ATO tax evaluation: characterization of software program paperwork

introduction

On June 25, 2021, the Australian Tax Office published its draft judgment on Income Tax: License Fees – Nature of Income Related to Software (TR 2021 / D4), which replaces the previous judgment on Income Tax: Computer Software (TR 93/12).

The draft decision has been updated to reflect the major technological changes that have occurred in the software industry over the past three decades and includes examples of packaged software over physical media, digitally downloaded software, and cloud-based software-as-a. -Service (SAAS).

The central theses

The draft decision focuses on three main activities (software licensing, software distribution, and software services). The conclusions of the draft decision are summarized in the table below.

Particularly noteworthy is the increased interaction between copyright law and tax law when determining whether a “license fee” arises.

The publication of the draft decision is to be welcomed insofar as it provides the ATO guidelines on a number of different software agreements which, in contrast to the types of agreements previously dealt with in TR 93/12, are better aligned with what is currently on the market. For example, the draft decision addresses digital and SAAS distribution methods.

The draft decision was adopted on the basis that interested parties can submit comments and opinions, but only a short period of time for submitting comments. We are aware that the ATO conducted some industry consultations prior to the publication of the draft decision.

Once the final decision is made, the ATO has proposed that it apply both before and after the date of issue.

Affected companies should review the draft decision to determine whether both historical and future positions on WHT royalties are consistent with the position of the ATO or whether these arrangements could be improved to support the position adopted. This can include companies that sell software through cloud services or with whom parties to a license agreement have a software or source code trust agreement.

Structure of the draft decision

Increased interaction with copyright law

The draft judgment emphasizes the technical aspects of Australian copyright law and its interaction with Australian tax law. The ATO regards an amount as a royalty in that it is consideration for being granted a right to do something that is the exclusive right of the copyright owner.

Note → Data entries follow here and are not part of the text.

theorem kept_releasePeriod (q : Nat) : Kept d (releasePeriod d q) := by
  unfold releasePeriod
  generalize returnedMerchants d.records q = l
  refine Kept.trans (e := d.mapRecords releaseBank) ⟨fun h => ?_, rfl, .inl rfl⟩
    (Kept.trans (kept_foldl Draft.returnMerchant kept_returnMerchant l _) (Kept.trans (e := Draft.deferredCutover _) ?_
      (kept_commit _)))
  · rw [tablesCanonical_iff] at h ⊢
    exact ⟨h.1, h.2.1, h.2.2.1, h.2.2.2.1, rfl⟩
  · unfold Draft.deferredCutover
    split
    · exact Kept.trans (e := Draft.mapRecords _ _) (.of_same rfl rfl rfl rfl rfl rfl rfl) (kept_cutover _)
    · exact .refl _

theorem kept_readyEvent (m : Nat) : Kept d (d.readyEvent m) := by
  unfold Draft.readyEvent
  split
  · exact kept_raise _ _
  · exact .refl _

theorem kept_postStatementStep (m : Nat) : Kept d (postStatementStep m d) := by
  unfold postStatementStep
  simp only
  split
  · refine (kept_readyEvent d m).trans ⟨fun h => ?_, rfl, .inl rfl⟩
    rw [tablesCanonical_iff] at h ⊢
    exact h
  · unfold stepChanges
    refine (kept_readyEvent d m).trans (Kept.trans (e := Draft.mapRecords _ _) ⟨fun h => ?_, rfl, .inl rfl⟩
      (Kept.trans (e := Draft.putEntry _ _ _) (kept_putEntry _ _ _) (kept_evalDeficit _ _)))
    rw [tablesCanonical_iff] at h ⊢
    exact ⟨h.1, h.2.1, h.2.2.1, h.2.2.2.1, canonical_put _ _ _ _ h.2.2.2.2⟩

theorem kept_postLatch (m : Nat) : Kept d (postLatch m d) := by
  unfold postLatch
  simp only
  split
  · exact Kept.trans (e := { d with qual := eraseQual d.qual m }) (.of_same rfl rfl rfl rfl rfl rfl rfl)
      ((kept_latchRefund _ _).trans (kept_commit _))
  · exact .of_same rfl rfl rfl rfl rfl rfl rfl

theorem kept_postExpiry (h : Nat) : Kept d (postExpiry h d) := by
  unfold postExpiry
  (repeat' split)
  · exact .refl _
  · exact .refl _
  · exact (kept_releaseChanges _ _ _).trans (kept_raise _ _)

theorem kept_postAlarmCutover : Kept d (postAlarmCutover d) := by
  unfold postAlarmCutover
  split
  · exact (kept_cutover _).trans (kept_commit _)
  · refine Kept.trans (e := (d.mapRecords (fun r =>
      { r with totals := { r.totals with closeDeferred := true } })).raise .closeDeferred)
      (.of_same rfl rfl rfl rfl rfl rfl rfl) ((kept_commit _).trans (.of_same rfl rfl rfl rfl rfl rfl rfl))

theorem kept_clearMerchant (dt : Draft × Tally) (m : Nat) : Kept dt.1 (clearMerchant dt m).1 := kept_putMerchant _ _ _

theorem kept_foldl_clear (l : List Nat) (dt : Draft × Tally) : Kept dt.1 (l.foldl clearMerchant dt).1 := by
  induction l generalizing dt with
  | nil => exact .refl _
  | cons x rest ih => exact (kept_clearMerchant dt x).trans (ih _)

theorem kept_clearEnd (dt : Draft × Tally) (h : Kept d dt.1) : Kept d (clearEnd d dt).1 := by
  unfold clearEnd
  simp only
  split
  · exact .refl _
  · exact h.trans (kept_commit _)

end Updates

/-! The requests -/

section Requests

variable (d : Draft)

theorem kept_postCardIssue (x m a v : Nat) : Kept d (postCardIssue x m a v d).1 := by
  unfold postCardIssue
  simp only
  (repeat' split) <;> first
    | exact .refl _
    | exact (kept_placeCard _ _ _).trans ((kept_post _ _ _ _).trans ((kept_addOutstanding _ _).trans
        ((kept_evalMerchant _ _).trans ((kept_evalDirHigh _).trans (kept_commit _)))))

theorem kept_postCardReload (x m a : Nat) : Kept d (postCardReload x m a d).1 := by
  unfold postCardReload
  (repeat' split) <;> first
    | exact .refl _
    | exact kept_creditChanges _ _ _ _ _ _

theorem kept_postRefund (x m a : Nat) : Kept d (postRefund x m a d).1 := by
  unfold postRefund
  (repeat' split) <;> first
    | exact .refl _
    | exact kept_creditChanges _ _ _ _ _ _

theorem kept_postCardLock (x : Nat) : Kept d (postCardLock x d).1 := by
  unfold postCardLock
  (repeat' split) <;> first
    | exact .refl _
    | exact (kept_putCard _ _ _).trans (kept_commit _)

theorem kept_postCardUnlock (x : Nat) : Kept d (postCardUnlock x d).1 := by
  unfold postCardUnlock
  (repeat' split) <;> first
    | exact .refl _
    | exact (kept_putCard _ _ _).trans (kept_commit _)

theorem kept_postCardRetire (x : Nat) (r : RetireReason) : Kept d (postCardRetire x r d).1 := by
  unfold postCardRetire
  (repeat' split) <;> first
    | exact .refl _
    | exact (kept_finalise _ _ _ _).trans ((kept_evalFinalised _ _).trans (kept_commit _))
    | exact (kept_putCard _ _ _).trans (kept_commit _)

With reference to the Copyright Act, the ATO believes that these rights in relation to software (a literary work) relevantly include the right to reproduce the work in tangible form; the right to edit the work; and the right to show the work to the public.

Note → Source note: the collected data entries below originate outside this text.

-- ==== Sys2Proof/Tests/Slice0.lean ====
section
/-! SUPPORT. Tests of single steps against the worked examples of spec/, the smoke test of the checks of WellFormed, and for
every obligation with hypotheses states and operands that meet them together, clause by clause. -/

namespace Sys2Proof.Tests

-- One proof at a time: the many closed facts of this file, checked side by side, would exceed the memory of a run.
set_option Elab.async false

open Sys2Proof.Machine

/-! Small states -/

/-- The slot a request is waiting in. -/
def slotOf (r : Records) (i : Instr) : Slot :=
  match encodeRequest i with
  | some (code, ps) =>
      { place := 7, code := BitVec.ofNat 8 code, tag := 0x5A#8, params := padParams ps, serials := namedSerials r i }
  | none => { place := 7, code := 0#8, tag := 0#8, params := [], serials := [] }

/-- A state with one request accepted and waiting. -/
def asking (s : State) (i : Instr) : State :=
  { s with port := { s.port with accepted := [slotOf s.records i], nextPlace := 8 } }

/-- A state with its records changed. -/
def withRecords (s : State) (f : Records → Records) : State := { s with records := f s.records }

/-- The state a command leaves. -/
def after (i : Instr) (s : State) : Option State :=
  match exec i s with
  | .next t => some t
  | .fault _ => none
  | .refused _ => none

/-- The response a grant will place for a request, waiting alone. -/
def told (s : State) (i : Instr) : Option Answer :=
  (after i (asking s i)).bind (fun t => t.posting.bind (fun p => p.answer))

/-- The result of a grant for a request, waiting alone. -/
def result (s : State) (i : Instr) : Option Result := (told s i).map (fun a => a.result)

/-- What a grant's change-set holds, for a request waiting alone. -/
def change (s : State) (i : Instr) : Option Draft :=
  (after i (asking s i)).bind (fun t => t.posting.map (fun p => p.change))

/-- What the grant of an internal posting's change-set holds. -/
def internalChange (s : State) (i : Instr) : Option Draft :=
  (after i s).bind (fun t => t.posting.map (fun p => p.change))

/-- The response a read gets, waiting alone. -/
def answered (s : State) (i : Instr) : Option Answer :=
  (after i (asking s i)).bind (fun t => t.port.delivery.head?.map (fun a => a.answer))

/-- A merchant that trades, with a tolerance of 2,000 and no partial approval. -/
def trader : Merchant :=
  { unenrolledMerchant with
    state := .enrolled
    settings := { select := .a, partialAllowed := false, tolerance := 2000, salesPermitted := true,
                  refundsPermitted := true } }

/-- An ACTIVE card of merchant 12. -/
def card (x a : Nat) : Card := issuedCard x 12 a 0 900000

The draft decision illustrates these core concepts using eight examples from the areas of software licensing, software distribution and software services.

Software licensing (examples 1 to 3)

Examples 1 to 3 agree with the previous TR 93/12 and show that payments for the “simple use” of software do not represent license fees, but payments for the right to reproduce for resale or for the right to change or adapt software (including access to the source code) represent a license fee.

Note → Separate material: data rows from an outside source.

-- ==== Sys2Proof/Machine/UnitMessages.lean ====
section
/-! DEFINITION. The messages of the unit controllers and the events of the unit links: POST, UNIT_CANCEL_LANE,
UNIT_PAUSE, UNIT_GO, READY, RESULT, UNIT_TOKEN, the link faults, LINK_START_BYTE, TRANSMIT_MESSAGE and
TRANSMIT_END. A message is taken at the arrival of its last byte, which returns the receiver to HUNTING (R194). -/

namespace Sys2Proof.Machine

/-- A frame is complete or discarded: the receiver returns to HUNTING (R194). -/
def Work.hunt (w : Work) (n : LaneId) : Work := w.onLane n fun l => { l with rx := .hunting }

/-- A frame is discarded with LINK_ERROR on the lane's source (R194, R195). -/
def Work.discardFrame (w : Work) (n : LaneId) : Work := (w.hunt n).raise (.linkError n)

/-- POST (R69): ACCEPT or REFUSE with the record's tag. A length that disagrees with the connection count is a bad
frame (R195). -/
def execPost (lane : LaneId) (record : List Byte) (s : State) : Answer :=
  onWork s fun w =>
    if recordLengthOk record = false then w.discardFrame lane
    else
      let w := w.hunt lane
      let tag := Bytes.u16At record 0
      match parseRecord .unit record with
      | none => w.send lane (.refuse tag ReplyCode.format.byte)
      | some r =>
        if (w.lane lane).length < Config.laneQueueCap then (w.append lane r).send lane (.accept tag)
        else w.send lane (.refuse tag ReplyCode.queueFull.byte)

/-- CANCEL_LANE from the unit of the lane; it has no reply (R80). -/
def execUnitCancelLane (lane : LaneId) (s : State) : Answer :=
  onWork s fun w => ((w.hunt lane).cancelLane s.env lane).1.finish s.env

/-- PAUSE from the unit of the lane; it has no reply (R90). -/
def execUnitPause (lane : LaneId) (s : State) : Answer :=
  onWork s fun w => ((w.hunt lane).pauseLane lane).finish s.env

/-- GO from the unit of the lane (R90): ACCEPT or REFUSE with tag 0, ahead of what the GO itself sends (R196). -/
def execUnitGo (lane : LaneId) (s : State) : Answer :=
  onWork s fun w =>
    let w := w.hunt lane
    match goRefusal s.env w [lane] with
    | some code => w.send lane (.refuse 0 code.byte)
    | none => ((w.send lane (.accept 0)).goLane s.env lane).finish s.env

/-- The lane whose step a READY or RESULT on a link serves, and whether it serves the follower side: a FOLLOWING
lane's messages go to its leader's step (R137, R140, R142). -/
def Work.owner (w : Work) (link : LaneId) : LaneId × Bool :=
  match (w.lane link).run, leaderOf link with
  | .following, some n => (n, true)
  | _, _ => (link, false)

/-- The side of a step that a message serves. -/
def CurStep.side (c : CurStep) (follower : Bool) : SideState := if follower then c.follower else c.leader

/-- Changes one side of a step. -/
def CurStep.onSide (c : CurStep) (follower : Bool) (f : SideState → SideState) : CurStep :=
  if follower then { c with follower := f c.follower } else { c with leader := f c.leader }

/-- The message names the current step's tag and attempt (R96, R100). -/
def CurStep.matches (c : CurStep) (tag : BitVec 16) (attempt : Byte) : Bool :=
  decide (c.step.tag = tag ∧ attempt.toNat = c.attempt)

/-- READY at a lane's current step (R96, R140): remembered in SWITCH and SETTLE, and in READY_WAIT the one that
completes the flags stops C3 and begins SOURCE. Any other is discarded with STALE on the link's lane. -/
def Work.takeReady (w : Work) (e : Env) (link : LaneId) (tag : BitVec 16) (attempt : Byte) : Work :=
  let (n, follower) := w.owner link
  match (w.lane n).cur with
  | none => w.raise (.stale link)
  | some c =>
    if c.matches tag attempt = true ∧ (c.side follower).ready = false
        ∧ (c.phase = .switch ∨ c.phase = .settle ∨ c.phase = .readyWait) then
      let c' := c.onSide follower fun x => { x with ready := true }
      let w := w.setCur n (some c')
      if c.phase = .readyWait ∧ c'.allReady = true then
        (w.onLane n fun l => { l with c3 := l.c3.stop }).beginSource e n c'
      else w
    else w.raise (.stale link)

/-- RESULT at a lane's current step (R100, R101, R142): held in SOURCE and GATE, and in RESULT_WAIT taken, where
the reading that completes the attempt stops C3 and starts evaluation. Any other is discarded with STALE on the
link's lane. -/
def Work.takeResult (w : Work) (e : Env) (link : LaneId) (tag : BitVec 16) (attempt : Byte) (r : Reading) :
    Work :=
  let (n, follower) := w.owner link
  match (w.lane n).cur with
  | none => w.raise (.stale link)
  | some c =>
    if c.matches tag attempt = true ∧ (c.phase = .source ∨ c.phase = .gate)
        ∧ (c.side follower).held = none then
      w.setCur n (some (c.onSide follower fun x => { x with held := some r }))
    else if c.matches tag attempt = true ∧ c.phase = .resultWait ∧ (c.side follower).reading = none then
      let c' := c.onSide follower fun x => { x with reading := some r }
      let w := w.setCur n (some c')
      if c'.allRead then (w.onLane n fun l => { l with c3 := l.c3.stop }).evaluate e n c' else w
    else w.raise (.stale link)

/-- READY (R96). -/
def execReady (lane : LaneId) (tag : BitVec 16) (attempt : Byte) (s : State) : Answer :=
  onWork s fun w => ((w.hunt lane).takeReady s.env lane tag attempt).finish s.env

/-- RESULT (R100); a flag that is none of the three codes is a malformed frame (R156, R195). -/
def execResult (lane : LaneId) (tag : BitVec 16) (attempt : Byte) (raw : BitVec 24) (flag : Byte) (s : State) :
    Answer :=
  onWork s fun w =>
    match readingFlagOf flag with
    | none => w.discardFrame lane
    | some f => ((w.hunt lane).takeResult s.env lane tag attempt ⟨raw.toInt, f⟩).finish s.env

/-- TOKEN from the unit of a lane (R149): a post with poster UNIT n, answered ACCEPT or REFUSE with tag 0. -/
def execUnitToken (lane : LaneId) (token code : Byte) (s : State) : Answer :=
  onWork s fun w =>
    let w := w.hunt lane
    match tokenOf token with
    | none => w.send lane (.refuse 0 ReplyCode.format.byte)
    | some k =>
      if w.tokens[k.val].isSome then w.send lane (.refuse 0 ReplyCode.overposted.byte)
      else ((w.send lane (.accept 0)).postToken k (.unit lane, code)).finish s.env

/-- LINK_FRAME_DISCARDED (R195). -/
def execLinkFrameDiscarded (lane : LaneId) (_type : Byte) (_body : List Byte) (s : State) : Answer :=
  onWork s fun w => w.discardFrame lane

/-- LINK_STOP_BIT_ERROR (R194): LINK_ERROR in either receiver state. -/
def execLinkStopBitError (lane : LaneId) (s : State) : Answer :=
  onWork s fun w => (w.onLane lane fun l => { l with arrived := none }).discardFrame lane

/-- The gap since the last byte of a frame in progress is over 20 µs (R194). -/
def Receiver.gapExceeded : Receiver → Bool
  | .inFrame _ gap => Config.gapClocks < gap
  | .hunting => false

/-- The message that the bytes taken make once the declared number of body bytes has come (R194, R195). -/
def Receiver.message (n : LaneId) : Receiver → Option Instr
  | .inFrame (type :: len :: body) _ =>
    if len.toNat ≤ body.length then some (decodeFrame n type (body.take len.toNat)) else none
  | _ => none

/-- LINK_GAP_TIMEOUT (R194). -/
def execLinkGapTimeout (lane : LaneId) (s : State) : Answer :=
  onWork s fun w => if (w.lane lane).rx.gapExceeded then w.discardFrame lane else w

/-- LINK_START_BYTE (R194): a HUNTING receiver is IN_FRAME; inside a frame 7Eh is an ordinary byte. -/
def execLinkStartByte (lane : LaneId) (s : State) : Answer :=
  onWork s fun w =>
    w.onLane lane fun l =>
      match l.rx with
      | .hunting => { l with rx := .inFrame [] 0, arrived := none }
      | .inFrame taken _ => { l with rx := .inFrame (taken ++ [0x7E]) 0, arrived := none }

/-- TRANSMIT_MESSAGE (R196): with the line free, the oldest message goes onto it. -/
def execTransmitMessage (lane : LaneId) (s : State) : Answer :=
  onWork s fun w =>
    w.onLane lane fun l =>
      match l.sending, l.tx with
      | none, m :: _ => { l with sending := some m.clocks }
      | _, _ => l

/-- TRANSMIT_END (R196): with its last byte out, the message leaves the list and the line is free. -/
def execTransmitEnd (lane : LaneId) (s : State) : Answer :=
  onWork s fun w =>
    w.onLane lane fun l =>
      if l.sending = some 0 then { l with tx := l.tx.tail, sending := none } else l

end Sys2Proof.Machine
end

“Ease of use” of software is defined as the process of using software for the purpose for which it was developed or is intended to be used. In these circumstances, any use of the copyright required to enable the software to be used as a working product is merely accidental and therefore the associated payments are not royalties.

Software distribution (examples 4 to 6)

Examples 4 and 5 consider software distribution agreements that give the vendor the right to enter into contracts with customers or end users. Deviating from the previous TR 93/12, the ATO now takes the view that, although customers or end users ultimately only receive a license for simple use, a distinction should now be made between transactions in which the software is subject to a license agreement and transactions in which the software is purchased directly from the customers / end users. In the former situation, the payments made by the distributor to the copyright owner for the right to distribute software through sublicensing constitute a license fee.

In contrast, Example 6 deals with the distribution of shrink-wrapped software. In this case, the related payments are not treated as royalties as these distributions do not relate to the distributor’s use of the copyright.

Software services (examples 7 and 8)

Examples 7 and 8 consider auxiliary services for changing or using software. Payments for the provision of assistance that enable the use or enjoyment of the software constitute a license fee, but payments for the provision of services in connection with the modification or creation of software do not.

As applied, the draft decision states that the provision of assistance necessary for an end-user to exercise the right to reproduce and modify software constitutes a license fee (Example 7); while assistance with the simple use of software is not paid for (example 8).